If you're ready to swap out your heavy, heat-trapping fabrics for something that really breathes and keeps your baby comfortable safely, browse Kianao's organic baby blankets here before the summer heat really kicks in.
Questions I frantically Googled so you don't have to
Is it ever safe to cover my baby's stroller when it's sunny?
No, seriously, just don't do it. Even if you're using a super thin muslin swaddle, it traps the exhaust heat from your baby's body and stops air from circulating. My doctor scared the crap out of me by explaining how fast the temperature spikes. Just use the stroller's built-in canopy and stick one of those rechargeable clip-on fans on the tray to keep the air moving.
When can I really put a cute blanket in the crib with my baby?
According to my doctor, you've to wait until they're at least 12 months old before you can put any loose fabrics in the crib. Before they turn one, just use wearable sleep sacks. I know it's annoying because you bought all that gorgeous bedding, but use it for supervised tummy time on the floor instead. It's just not worth the risk.

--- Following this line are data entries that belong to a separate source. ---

theorem keeps_execBurstQualified (hc : Closed I Touches.burstQualified) {s : State} (hk : Holds I s) (t : Instant) (n : Fin 128) : ∃ u, execBurstQualified t n s = .next u ∧ Holds I u := by
  have c_axUpdate' : Closed I Touched.axUpdate := hc.mono (by decide +kernel)
  have c_advance' : Closed I Touched.advance := hc.mono (by decide +kernel)
  have c_onAxis' : Closed I Touched.onAxis := hc.mono (by decide +kernel)
  have c_homeSeen' : Closed I Touched.homeSeen := hc.mono (by decide +kernel)
  refine ⟨_, rfl, ?_⟩
  try dsimp only
  repeat' first | (guard_target =ₐ Holds I s; exact hk) | simp only [id_eq] | with_reducible apply keeps_axUpdate c_axUpdate' | with_reducible apply keeps_advance c_advance' | with_reducible apply keeps_onAxis c_onAxis' | with_reducible apply keeps_wr | with_reducible apply keeps_homeSeen c_homeSeen' | with_reducible apply Keeps.foldl (I := I) | with_reducible apply Keeps.foldl₂ (I := I) | with_reducible apply Keeps.ite (I := I) | exact hc.mono (by decide +kernel) | split | intro s _ _ hk | intro s _ hk | intro s hk | with_reducible exact hk

theorem keeps_execGroupStart (hc : Closed I Touches.groupStart) {s : State} (hk : Holds I s) (t : Instant) (g : Fin 4) : ∃ u, execGroupStart t g s = .next u ∧ Holds I u := by
  have c_groups : Closed I { parts := [.groups] } := hc.mono (by decide +kernel)
  have c_advance' : Closed I Touched.advance := hc.mono (by decide +kernel)
  have c_axStart' : Closed I Touched.axStart := hc.mono (by decide +kernel)
  refine ⟨_, rfl, ?_⟩
  try dsimp only
  repeat' first | (guard_target =ₐ Holds I s; exact hk) | simp only [ic_mk, id_eq] | with_reducible refine ic_groups c_groups (ic_fold ?_) | with_reducible apply keeps_advance c_advance' | with_reducible apply keeps_wr | with_reducible apply keeps_each | with_reducible apply keeps_axStart c_axStart' | with_reducible apply Keeps.foldl (I := I) | with_reducible apply Keeps.foldl₂ (I := I) | with_reducible apply Keeps.ite (I := I) | exact hc.mono (by decide +kernel) | split | intro s _ _ hk | intro s _ hk | intro s hk | with_reducible exact hk

theorem keeps_execHomeSwitchEdge (hc : Closed I Touches.homeSwitchEdge) {s : State} (hk : Holds I s) (t : Instant) (n : Fin 128) : ∃ u, execHomeSwitchEdge t n s = .next u ∧ Holds I u := by
  have c_axUpdate' : Closed I Touched.axUpdate := hc.mono (by decide +kernel)
  have c_advance' : Closed I Touched.advance := hc.mono (by decide +kernel)
  have c_onAxis' : Closed I Touched.onAxis := hc.mono (by decide +kernel)
  refine ⟨_, rfl, ?_⟩
  try dsimp only
  repeat' first | (guard_target =ₐ Holds I s; exact hk) | simp only [id_eq] | with_reducible apply keeps_axUpdate c_axUpdate' | with_reducible apply keeps_advance c_advance' | with_reducible apply keeps_wr | with_reducible apply keeps_onAxis c_onAxis' | with_reducible apply Keeps.foldl (I := I) | with_reducible apply Keeps.foldl₂ (I := I) | with_reducible apply Keeps.ite (I := I) | exact hc.mono (by decide +kernel) | split | intro s _ _ hk | intro s _ hk | intro s hk | with_reducible exact hk

theorem keeps_execIndexEdge (hc : Closed I Touches.indexEdge) {s : State} (hk : Holds I s) (t : Instant) (n : Fin 128) : ∃ u, execIndexEdge t n s = .next u ∧ Holds I u := by
  have c_axUpdate' : Closed I Touched.axUpdate := hc.mono (by decide +kernel)
  have c_advance' : Closed I Touched.advance := hc.mono (by decide +kernel)
  have c_homeSeen' : Closed I Touched.homeSeen := hc.mono (by decide +kernel)
  refine ⟨_, rfl, ?_⟩
  try dsimp only
  repeat' first | (guard_target =ₐ Holds I s; exact hk) | simp only [id_eq] | with_reducible apply keeps_axUpdate c_axUpdate' | with_reducible apply keeps_advance c_advance' | with_reducible apply keeps_homeSeen c_homeSeen' | with_reducible apply Keeps.foldl (I := I) | with_reducible apply Keeps.foldl₂ (I := I) | with_reducible apply Keeps.ite (I := I) | split | intro s _ _ hk | intro s _ hk | intro s hk | with_reducible exact hk

theorem keeps_execLimitEdge (hc : Closed I Touches.limitEdge) {s : State} (hk : Holds I s) (t : Instant) (n : Fin 128) (positive : Bool) : ∃ u, execLimitEdge t n positive s = .next u ∧ Holds I u := by
  have c_axUpdate' : Closed I Touched.axUpdate := hc.mono (by decide +kernel)
  have c_advance' : Closed I Touched.advance := hc.mono (by decide +kernel)
  have c_putAxis' : Closed I Touched.putAxis := hc.mono (by decide +kernel)
  refine ⟨_, rfl, ?_⟩
  try dsimp only
  repeat' first | (guard_target =ₐ Holds I s; exact hk) | simp only [id_eq] | with_reducible apply keeps_axUpdate c_axUpdate' | with_reducible apply keeps_advance c_advance' | with_reducible apply keeps_putAxis c_putAxis' | with_reducible apply keeps_wr | with_reducible apply keeps_when | with_reducible apply keeps_bump | with_reducible apply Keeps.foldl (I := I) | with_reducible apply Keeps.foldl₂ (I := I) | with_reducible apply Keeps.ite (I := I) | exact hc.mono (by decide +kernel) | split | intro s _ _ hk | intro s _ hk | intro s hk | with_reducible exact hk

theorem keeps_execLoadSegments (hc : Closed I Touches.loadSegments) {s : State} (hk : Holds I s) (t : Instant) (p : Fin 16) (img : SegImage) (room : Bool) : ∃ u, execLoadSegments t p img room s = .next u ∧ Holds I u := by
  have c_hostCommand' : Closed I Touched.hostCommand := hc.mono (by decide +kernel)
  have c_advance' : Closed I Touched.advance := hc.mono (by decide +kernel)
  have c_loading' : Closed I Touched.loading := hc.mono (by decide +kernel)
  have c_axUpdate' : Closed I Touched.axUpdate := hc.mono (by decide +kernel)
  have c_reply' : Closed I Touched.reply := hc.mono (by decide +kernel)
  have c_store' : Closed I Touched.store := hc.mono (by decide +kernel)
  have c_takeSegs' : Closed I Touched.takeSegs := hc.mono (by decide +kernel)
  refine ⟨_, rfl, ?_⟩
  try dsimp only
  repeat' first | (guard_target =ₐ Holds I s; exact hk) | simp only [id_eq] | with_reducible apply keeps_hostCommand c_hostCommand' | with_reducible apply keeps_advance c_advance' | with_reducible apply keeps_loading c_loading' | with_reducible apply keeps_axUpdate c_axUpdate' | with_reducible apply keeps_reply c_reply' | with_reducible apply keeps_wr | with_reducible apply keeps_store c_store' | with_reducible apply keeps_takeSegs c_takeSegs' | with_reducible apply Keeps.foldl (I := I) | with_reducible apply Keeps.foldl₂ (I := I) | with_reducible apply Keeps.ite (I := I) | exact hc.mono (by decide +kernel) | split | intro s _ _ hk | intro s _ hk | intro s hk | with_reducible exact hk

theorem keeps_execStepPulse (hc : Closed I Touches.stepPulse) {s : State} (hk : Holds I s) (t : Instant) (n : Fin 128) : ∃ u, execStepPulse t n s = .next u ∧ Holds I u := by
  have c_advance' : Closed I Touched.advance := hc.mono (by decide +kernel)
  have c_putAxis' : Closed I Touched.putAxis := hc.mono (by decide +kernel)
  have c_driveLevel' : Closed I Touched.driveLevel := hc.mono (by decide +kernel)
  refine ⟨_, rfl, ?_⟩
  try dsimp only
  repeat' first | (guard_target =ₐ Holds I s; exact hk) | simp only [id_eq] | with_reducible apply keeps_advance c_advance' | with_reducible apply keeps_putAxis c_putAxis' | with_reducible apply keeps_driveLevel c_driveLevel' | with_reducible apply Keeps.foldl (I := I) | with_reducible apply Keeps.foldl₂ (I := I) | with_reducible apply Keeps.ite (I := I) | split | intro s _ _ hk | intro s _ hk | intro s hk | with_reducible exact hk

Are bamboo blankets really better for babies who sweat?
Oh my god, yes. I didn't believe the hype until I tried it, but bamboo fabric controls temperature so much better than synthetic stuff or heavy quilts. It feels cool to the touch. It's the only thing I'll let Maya use during the summer now because she runs so hot when she sleeps.
What should I do if my kid finds a wild baby animal in the yard?
Literally do nothing. Back away slowly. Don't let your husband get a towel. Don't bring it inside. Most of the time, the mom is just out getting food and she's coming back. If the animal is clearly bleeding or crying non-stop for over a day, you can call animal control, but otherwise, just watch from the window and keep your pets inside.
Why shouldn't I wet a blanket to cool the stroller down?
I thought this was a genius hack until I did it. Putting a damp cloth over the stroller just creates a humid, muggy greenhouse. It makes the air inside the stroller thick and wet, which makes it even harder for the baby to breathe and cool down. It's basically like putting your kid in a steam room.